L’analisi che emerge dal team di ricerca della Statale è quanto mai chiara: a questo punto della campagna e in questa delicata fase epidemiologica, continuare ad agire per convincere chi per principio rifiuta il vaccino non serve più. «L’obbligatorietà del vaccino è una soluzione poco risolutiva rispetto all’approccio psicologico che si è ormai consolidato e il “rischio boomerang” sarebbe altissimo. Se esistesse la norma dovrebbe essere collegata a delle sanzioni. Ma il No vax di oggi non si farà spaventare da una multa. E se dopo aver pagato potrà continuare a circolare senza protezione lo farà», spiega Vezzoni.
Il vero ago della bilancia
C’è una categoria di popolazione che, a differenza dei “puri” No vax, ora sembra essere il vero ago della bilancia. Sono gli ex paurosi: «Quel famoso 15% di popolazione indecisa di giugno che per motivi strumentali ha deciso di aderire alla vaccinazione» spiega Vezzoni. Quelli, per intenderci, che o per tornare a lavoro o per andare al cinema, hanno preferito seguire l’onda, pur senza nutrire particolari convinzioni sulla bontà della campagna di protezione. È su di loro che nei prossimi mesi si dovrà provare a vincere la scommessa, ad esempio, delle terze dosi, al momento l’azione più urgente per potenziare l’efficacia della protezione contro il virus: «Sarà fondamentale garantire loro un contesto economico e politico di crescita, anche se la pandemia dovesse subire una recrudescenza».

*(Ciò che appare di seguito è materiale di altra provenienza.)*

/-- SLOT_VERIFY_READ (R114, R124): one verify read completes. -/
def State.slotVerifyRead (s : State) : State :=
  match s.imageWork with
  | .selecting t candidates =>
    match candidates with
    | [] => s.failStoreRead t .noImage
    | name :: rest =>
      match ((s.pair t).slot name).goodHeader t with
      | some h =>
        match (s.table t).staged with
        | some st => if st.awaitsStore then s.beginStoreRead t st name h else s
        | none => s
      | none =>
        if rest.isEmpty then s.failStoreRead t .badImage
        else { s with imageWork := .selecting t rest }
  | .idle | .persistErasing _ | .persistProgramming _ _ | .persistMarking _ | .reading _
  | .charterErasing _ | .charterProgramming _ => s

/-- R125: a complete STORE read: OPEN, the entry leaves, FILL_DONE with OK. -/
def State.completeStoreRead (s : State) (t : TableId) (st : Staged) : State :=
  ((s.setSub t .opened).leaveQueue).tellWriter t st.session (fillDone t st.version.number .ok)

/-- One word of a STORE read is written and fed, and after the last the check values are compared
(R125). -/
def State.storeReadOne (s : State) (job : StoreReadJob) (st : Staged) (w : Word) : State :=
  let s1 := s.writeGranted .imageStore st.version.pages job.offset w
  let register := checkFeed job.register w
  if job.offset + 1 < job.header.length then
    { s1 with imageWork := .reading { job with offset := job.offset + 1, register := register } }
  else if register = job.header.check then s1.completeStoreRead job.table st
  else s1.failStoreRead job.table .badImage

/-- STORE_READ_WORD (R125): one word of the copy read, where the arbiter grants the controller (R15);
`disturbed` is the word read where the read does not give the stored one (log 22). -/
def State.storeReadWord (s : State) (disturbed : Option Word) : State :=
  match s.imageWork with
  | .reading job =>
    match (s.table job.table).staged with
    | some st =>
      if s.grants .imageStore then
        s.storeReadOne job st
          (disturbed.getD (((s.pair job.table).slot job.slot).word job.offset))
      else s
    | none => s
  | .idle | .persistErasing _ | .persistProgramming _ _ | .persistMarking _ | .selecting _ _
  | .charterErasing _ | .charterProgramming _ => s

/-- STORE_READ_START. -/
def execStoreReadStart (s : State) : Host.Outcome State Fault Refusal := .next s.storeReadStart

/-- SLOT_VERIFY_READ. -/
def execSlotVerifyRead (s : State) : Host.Outcome State Fault Refusal := .next s.slotVerifyRead

/-- STORE_READ_WORD. -/
def execStoreReadWord (disturbed : Option Word) (s : State) : Host.Outcome State Fault Refusal :=
  .next (s.storeReadWord disturbed)

/-! ## Charter writes (R126) -/

/-- A charter write ends: the entry leaves the queue and the result is handed to the part
controller. -/
def State.endCharterWrite (s : State) (ok : Bool) (sequence : Option Nat) : State :=
  match s.imageQueue with
  | e :: _ =>
    { s.leaveQueue with
      charterResults := s.charterResults
        ++ [{ ok := ok, sequence := sequence, port := e.port, session := e.session }] }
  | [] => s

/-- CHARTER_WRITE_START (R126, R115): a waiting CHARTER_WRITE head starts when the supply state is
OK; with the sequence count exhausted it ends with WRITE_FAILED. -/
def State.charterWriteStart (s : State) : State :=
  if s.headStarted = true ∨ s.supply = .low then s
  else
    match s.imageQueue with
    | e :: _ =>
      match e.op with
      | .charterWrite record =>
        match writeTarget (s.charterSlots.newestGood.map (fun x => (x.1, x.2.2))) with
        | some (target, sequence) =>
          { s with
            imageWork := .charterErasing
              { record := record, target := target, sequence := sequence } }
        | none => s.endCharterWrite false none
      | .persist _ | .storeRead _ => s
    | [] => s

/-- CHARTER_WRITE_ERASE (R126). -/
def State.charterWriteErase (s : State) (verified : Bool) : State :=
  match s.imageWork with
  | .charterErasing job =>
    let s1 := s.setCharterSlot job.target CharterSlot.erased
    if verified then { s1 with imageWork := .charterProgramming job }
    else s1.endCharterWrite false (some job.sequence)
  | .idle | .persistErasing _ | .persistProgramming _ _ | .persistMarking _ | .selecting _ _
  | .reading _ | .charterProgramming _ => s

/-- The slot a charter write leaves (R113, R126): the record with its assigned sequence number, the
header, and the marker where every verify passed. -/
def CharterJob.slot (job : CharterJob) (verified : Bool) : CharterSlot :=
  { record := some { job.record with sequence := job.sequence }
    header := some { sequence := job.sequence, check := job.record.checkValue }
    marker := verified }

/-- CHARTER_WRITE_COMPLETION (R126). -/
def State.charterWriteCompletion (s : State) (verified : Bool) : State :=
  match s.imageWork with
  | .charterProgramming job =>
    (s.setCharterSlot job.target (job.slot verified)).endCharterWrite verified
      (some job.sequence)
  | .idle | .persistErasing _ | .persistProgramming _ _ | .persistMarking _ | .selecting _ _
  | .reading _ | .charterErasing _ => s

/-- CHARTER_WRITE_START. -/
def execCharterWriteStart (s : State) : Host.Outcome State Fault Refusal :=
  .next s.charterWriteStart

/-- CHARTER_WRITE_ERASE. -/
def execCharterWriteErase (verified : Bool) (s : State) : Host.Outcome State Fault Refusal :=
  .next (s.charterWriteErase verified)

/-- CHARTER_WRITE_COMPLETION. -/
def execCharterWriteCompletion (verified : Bool) (s : State) : Host.Outcome State Fault Refusal :=
  .next (s.charterWriteCompletion verified)

/-! ## Session end (R130) -/

/-- Whether the head in flight is stopped by the end of p's session: a STORE_READ of p (R130). -/
def QueueEntry.stopsWith (e : QueueEntry) (p : Port) : Bool :=
  match e.op with
  | .storeRead _ => decide (e.port = p)
  | .persist _ | .charterWrite _ => false

/-- R130: the entries of p that have not started are withdrawn; a STORE_READ of p in flight is
stopped; a PERSIST or CHARTER_WRITE in flight goes on. -/
def State.withdrawPort (s : State) (p : Port) : State :=
  match s.imageQueue with
  | [] => s
  | e :: rest =>
    if s.headStarted then
      if e.stopsWith p then
        { s with imageQueue := rest.filter (fun x => x.port ≠ p), imageWork := .idle }
      else { s with imageQueue := e :: rest.filter (fun x => x.port ≠ p) }
    else { s with imageQueue := (e :: rest).filter (fun x => x.port ≠ p) }

/-- R130: the image store controller takes the end of p's session. -/
def State.endImageStore (s : State) (p : Port) : State :=
  if EndBlock.imageStore ∈ s.endsOf p then (s.takeEnd p .imageStore).withdrawPort p else s

/-- SESSION_END_IMAGE_STORE. -/
def execSessionEndImageStore (p : Port) (s : State) : Host.Outcome State Fault Refusal :=
  .next (s.endImageStore p)

end Sys2Proof.Machine
end

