-- ==== Sys2Proof/Machine/Step.lean ====
section
/-! DEFINITION. One step: the command at the front of the queue is taken. -/

namespace Sys2Proof.Machine

/-- One step: the front command is executed on the state with the queue's rest; on an empty queue the
part idles (log 4). -/
def step (s : State) : Host.Outcome State Fault Refusal :=
  match s.pending with
  | [] => .next s
  | c :: rest => exec c { s with pending := rest }

/-- The state with a command put at the front of its queue. -/
def State.withCommand (s : State) (c : Instr) : State := { s with pending := c :: s.pending }

/-- The state with the command that a word spells at the front of its queue; unchanged where the word
spells none (no row has bits). -/
def State.withFetchWord (s : State) (nbits w : Nat) : State :=
  match decodeTableWord nbits w with
  | some c => s.withCommand c
  | none => s

end Sys2Proof.Machine
end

A quel punto saranno sul carro dei vincitori e vorranno rimanerci. Se al contrario l’aumento di contagi e la comparsa di nuove varianti dovesse portarci indietro in termini di misure, restrizioni, con ipotetici lockdown, «allora li perderemmo», conclude Vezzoni. Al momento la congiuntura economica e politica è strettamente collegata al futuro dell’ideologia No vax italiana. Un ago della bilancia quanto mai importante per assicurarsi degli alleati fondamentali a una lotta al virus tutt’altro che terminata.